▶ _Data provided_
# # # # # # #
-- ==== Sys2Proof/Machine/Records.lean ====
section
/-!
DEFINITION. Records as the Surveyor sees them (R286 to R292): where they lie, header, trailer and bodies; the actual-state table
(R299), milestones (R300, R301) and the fault-queue entries of records (R368).
-/

namespace Sys2Proof.Machine

/-! ## Functions: 0 is the physical function, n + 1 is partition n -/

/-- The partition of a function. -/
def State.fnPart (s : State) (fn : Nat) : Option Partition := if fn = 0 then none else s.part? (fn - 1)

/-- A function whose records exist: the physical function from reduced service on, a partition while its record is in effect. -/
def State.fnUp (s : State) (fn : Nat) : Bool := s.fw.svc != .rom && (fn == 0 || (s.fnPart fn).isSome)

/-- R286: the DSR base. -/
def State.dsrBase (s : State) (fn : Nat) : Nat := if fn = 0 then 0x1800000 else ((s.fnPart fn).map (·.dsrpa)).getD 0

/-- R286: the AST base. -/
def State.astBase (s : State) (fn : Nat) : Nat := if fn = 0 then 0x1810000 else s.dsrBase fn + 0x400000

/-- R286, R323: the fault queue. -/
def State.faultBase (s : State) (fn : Nat) : Nat := if fn = 0 then 0x40000 else s.dsrBase fn + 0x440000

/-- R286, R300: the milestone ring and its number of entries. -/
def State.msRing (s : State) (fn : Nat) : Nat × Nat :=
  if fn = 0 then (0x400000, 4096) else ((s.fnPart fn).map fun p => (p.msrpa, p.mslen)).getD (0, 1)

/-- R286: record slots of a function. -/
def slotsOf (fn : Nat) : Nat := if fn = 0 then 64 else 4096

/-- The black box's name of a function's partition. -/
def fnName (fn : Nat) : Nat := if fn = 0 then 0xFF else fn - 1

/-! ## The state of a record -/

/-- The Surveyor's state of a record, if it has judged any version. -/
def State.rec? (s : State) (fn slot : Nat) : Option Rec := s.recs.find? fun r => r.fn == fn && r.slot == slot

/-- A record before any version. -/
def Rec.fresh (fn slot : Nat) : Rec :=
  { fn, slot, kind := 0, st := .idle, present := false, frozen := false, closed := false, blocked := false, writer := 0, accepted := 0,
    converged := 0, tchg := 0, outcome := 0, discard := 0, acc := none, eff := none, waiting := [], judged := [], kindBytes := [],
    retry := false, due := none }

/-- The state of a record. -/
def State.recOf (s : State) (fn slot : Nat) : Rec := (s.rec? fn slot).getD (Rec.fresh fn slot)

/-- The step in flight (R295). -/
def Rec.inFlight (r : Rec) : Bool := r.st == .applying || r.st == .draining

/-! ## Header and body fields -/

/-- PRES PRESENT. -/
def Version.wants (v : Version) : Bool := v.pres == 1

/-- A little-endian field of a body. -/
def Version.num (v : Version) (off n : Nat) : Nat := numberOf ((v.body.drop off).take n)

/-- R291: PARENT of a body, for the kinds that have one. -/
def Version.parent (v : Version) : Option Nat :=
  match v.kind with
  | 3 | 4 | 6 => some (v.num 0 4)
  | 5 => some (v.num 0x100 4)
  | _ => none

/-- R293: the records a version depends on: PARENT, and for a DELTA its BASEREC. -/
def Version.deps (v : Version) : List Nat :=
  v.parent.toList ++ if v.kind = 4 ∧ v.num 4 1 = 1 then [v.num 8 4] else []

/-- The body whose dependencies count for a record: that of the step in flight, or that in effect. -/
def Rec.dependsOn (r : Rec) (slot : Nat) : Bool :=
  (r.present && (r.eff.any fun v => v.deps.contains slot)) ||
  (r.inFlight && (r.acc.any fun v => v.deps.contains slot))

/-! ## The snapshot (R287, R290) -/

/-- A snapshot of a record slot. -/
structure Snapshot where
  v : Version
  recid : Nat
  /-- Every reserved field of the header is zero. -/
  clean : Bool
  /-- R290: VER, TWRITER and CSUM agree. -/
  whole : Bool

/-- R287, R290: the header and the half of VERSION read at one instant. -/
def State.snapshot (s : State) (fn slot : Nat) : Snapshot :=
  let a := s.dsrBase fn + 1024 * slot
  let pf := fn == 0
  let bytes (o n : Nat) : List Byte := if pf then Memory.bytes s.store.pf (a + o) n else Memory.bytes s.store.dev (a + o) n
  let num (o n : Nat) : Nat := numberOf (bytes o n)
  let ver := num 0x10 8
  let half := bytes (if ver % 2 = 0 then 0x40 else 0x220) 0x1E0
  let writer := num 4 4
  { v := { ver, kind := num 0 2, pres := num 2 1, flags := num 3 1, writer, base := num 0x18 8, body := half.take 0x1D0 }
    recid := num 8 4
    clean := num 0xC 4 == 0 && num 0x20 32 == 0
    whole := numberOf ((half.drop 0x1D0).take 8) == ver && numberOf ((half.drop 0x1D8).take 4) == writer &&
      numberOf ((half.drop 0x1DC).take 4) == crc32c (bytes 0 8 ++ bytes 0x18 8 ++ half.take 0x1DC) }

/-! ## The actual-state table (R299) -/

/-- R295: the code of a state. -/
def RecSt.code : RecSt → Nat
  | .idle => 0
  | .applying => 1
  | .draining => 2
  | .converged => 3
  | .failed => 4

/-- R353: GEN and OLDGENS of a weight set: the generation in effect, and those before it. -/
def State.genBytes (s : State) (w : WeightSet) : List Byte :=
  let gs := w.gens.filter fun g => g.epoch ≤ s.weightEpoch w.part w.ctx
  bytesOf 4 (((gs.head?).map (·.epoch)).getD 0) ++ bytesOf 4 (gs.length - 1) ++ List.replicate 16 0

/-- R299: the per-kind bytes of an entry, as they stand now. -/
def State.astKind (s : State) (r : Rec) : List Byte :=
  let part := r.fn - 1
  if r.fn = 0 then List.replicate 24 0
  else match r.kind with
  | 6 => match s.obj.queues.find? fun q => q.part == part && q.slot == r.slot with
    | some q => bytesOf 4 q.leneff ++ bytesOf 4 (q.present s.now).length ++ bytesOf 4 (q.msgs.filter (·.reserved)).length ++ List.replicate 12 0
    | none => List.replicate 24 0
  | 5 => match s.route? part r.slot with
    | some q => bytesOf 4 q.num ++ bytesOf 4 (s.cols.filter fun c => c.part == part && c.prog == r.slot).length ++
        bytesOf 8 (if r.st == .draining then q.deadline.getD 0 else 0) ++ List.replicate 8 0
    | none => bytesOf 4 0xFFFF ++ List.replicate 20 0
  | 4 => match s.obj.wsets.find? fun w => w.part == part && w.slot == r.slot with
    | some w => s.genBytes w
    | none => List.replicate 24 0
  | _ => List.replicate 24 0

/-- R299: the 64 bytes of an entry. -/
def Rec.astBytes (r : Rec) : List Byte :=
  let flag (b : Bool) (k : Nat) : Nat := if b then 2 ^ k else 0
  bytesOf 2 r.kind ++ bytesOf 1 r.st.code ++
  bytesOf 1 (flag r.present 0 + flag r.frozen 1 + flag (r.closed && r.kind == 6) 2 + flag r.blocked 3) ++ bytesOf 4 r.writer ++ bytesOf 8 r.accepted ++
  bytesOf 8 r.converged ++ bytesOf 8 r.tchg ++ bytesOf 2 r.outcome ++ bytesOf 2 0 ++ bytesOf 4 r.discard ++ r.kindBytes

/-- R299: the entry of a record written as one event, its state kept. -/
def State.putRec (s : State) (r : Rec) : State :=
  let r := { r with tchg := s.now, kindBytes := s.astKind r }
  let t := { s with recs := upsert (fun x => x.fn == r.fn && x.slot == r.slot) r s.recs }
  (t.ramWrite (r.fn == 0) (s.astBase r.fn + 64 * r.slot) r.astBytes).1

/-- R299: entries whose per-kind fields have moved on are written anew. -/
def State.syncAst (s : State) : State :=
  s.recs.foldl (fun t r => if s.fnUp r.fn && s.astKind r != r.kindBytes then t.putRec r else t) s

/-! ## Milestones (R300, R301) -/

/-- CONVERGED. -/
def mConverged : Nat := 1
/-- DELETED. -/
def mDeleted : Nat := 2
/-- SUPERSEDED. -/
def mSuperseded : Nat := 3
/-- BLOCKED. -/
def mBlocked : Nat := 4
/-- CONFLICT. -/
def mConflict : Nat := 0x10
/-- MALFORMED. -/
def mMalformed : Nat := 0x11
/-- NO_RESOURCE. -/
def mNoResource : Nat := 0x12
/-- SIGNATURE. -/
def mSignature : Nat := 0x13
/-- EVICTED. -/
def mEvicted : Nat := 0x20
/-- RELOADED. -/
def mReloaded : Nat := 0x21
/-- MIGRATION_LOST. -/
def mMigrationLost : Nat := 0x22
/-- REDUCED_SERVICE. -/
def mReduced : Nat := 0x30
/-- FULL_SERVICE. -/
def mFull : Nat := 0x31

/-- R300: a milestone entry. -/
def State.milestone (s : State) (fn recid outcome kind version discard writer : Nat) : State :=
  let ring := s.msRing fn
  s.ringWrite (fn == 0) (fnName fn) ring.1 ring.2
    (bytesOf 4 recid ++ bytesOf 2 outcome ++ bytesOf 1 kind ++ bytesOf 1 0 ++ bytesOf 8 version ++ bytesOf 8 s.now ++ bytesOf 4 discard ++
      bytesOf 4 writer)

/-- R299, R300: the entry of a record changed with its outcome, and then the milestone for a version written. -/
def State.outcome (s : State) (r : Rec) (outcome : Nat) (v : Version) (discard : Nat) : State :=
  (s.putRec { r with outcome, discard }).milestone r.fn r.slot outcome v.kind v.ver discard v.writer

/-- R301: a milestone that concerns no version of its own step (EVICTED, RELOADED, MIGRATION_LOST, SUPERSEDED, BLOCKED, CONFLICT): the
entry shows it, the discarded count stays. -/
def State.note (s : State) (r : Rec) (outcome : Nat) (v : Version) : State :=
  (s.putRec { r with outcome }).milestone r.fn r.slot outcome v.kind v.ver 0 v.writer

/-- R301, R365: a device milestone in a partition's ring. -/
def State.deviceMilestone (s : State) (fn outcome : Nat) : State := s.milestone fn 0xFFFFFFFF outcome 0 0 0 0

/-! ## Fault-queue entries (R323, R368) -/

/-- An entry in the fault queue of a function. -/
def State.fnFault (s : State) (fn : Nat) (e : FaultEntry) : State :=
  if s.fnUp fn then s.ringWrite (fn == 0) (fnName fn) (s.faultBase fn) 4096 (e.bytes s.now) else s

/-- R368: RECORD_CONFLICT and RECORD_MALFORMED name the writer in place of COLID. -/
def State.recordFault (s : State) (fn : Nat) (code : BitVec 16) (writer : Nat) : State :=
  s.fnFault fn { code, access := 0, service := 0, addr := 0, route := 0xFFFF, quad := 0xFFFF, colid := writer }

/-- R298: the record of a PARTITION object. -/
def State.partRec (s : State) (part : Nat) : Option Rec := s.recs.find? fun r => r.fn == 0 && r.eff.any fun v => v.num 0 1 == part

/-- R298: the partition of a function is being deleted; its records are all treated as ABSENT. -/
def State.partLeaving (s : State) (fn : Nat) : Bool := fn != 0 && (s.partRec (fn - 1)).any fun r => r.st == .draining

end Sys2Proof.Machine
end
# # # # # # #
▶ _To do_
Begin at the line above that has "(R300, R301) -/" and stop after the line that has "def State.outcome (s", copying each line exactly and adding nothing else.

▶ _Reply_
/-! ## Milestones (R300, R301) -/

/-- CONVERGED. -/
def mConverged : Nat := 1
/-- DELETED. -/
def mDeleted : Nat := 2
/-- SUPERSEDED. -/
def mSuperseded : Nat := 3
/-- BLOCKED. -/
def mBlocked : Nat := 4
/-- CONFLICT. -/
def mConflict : Nat := 0x10
/-- MALFORMED. -/
def mMalformed : Nat := 0x11
/-- NO_RESOURCE. -/
def mNoResource : Nat := 0x12
/-- SIGNATURE. -/
def mSignature : Nat := 0x13
/-- EVICTED. -/
def mEvicted : Nat := 0x20
/-- RELOADED. -/
def mReloaded : Nat := 0x21
/-- MIGRATION_LOST. -/
def mMigrationLost : Nat := 0x22
/-- REDUCED_SERVICE. -/
def mReduced : Nat := 0x30
/-- FULL_SERVICE. -/
def mFull : Nat := 0x31

/-- R300: a milestone entry. -/
def State.milestone (s : State) (fn recid outcome kind version discard writer : Nat) : State :=
  let ring := s.msRing fn
  s.ringWrite (fn == 0) (fnName fn) ring.1 ring.2
    (bytesOf 4 recid ++ bytesOf 2 outcome ++ bytesOf 1 kind ++ bytesOf 1 0 ++ bytesOf 8 version ++ bytesOf 8 s.now ++ bytesOf 4 discard ++
      bytesOf 4 writer)

/-- R299, R300: the entry of a record changed with its outcome, and then the milestone for a version written. -/
def State.outcome (s : State) (r : Rec) (outcome : Nat) (v : Version) (discard : Nat) : State :=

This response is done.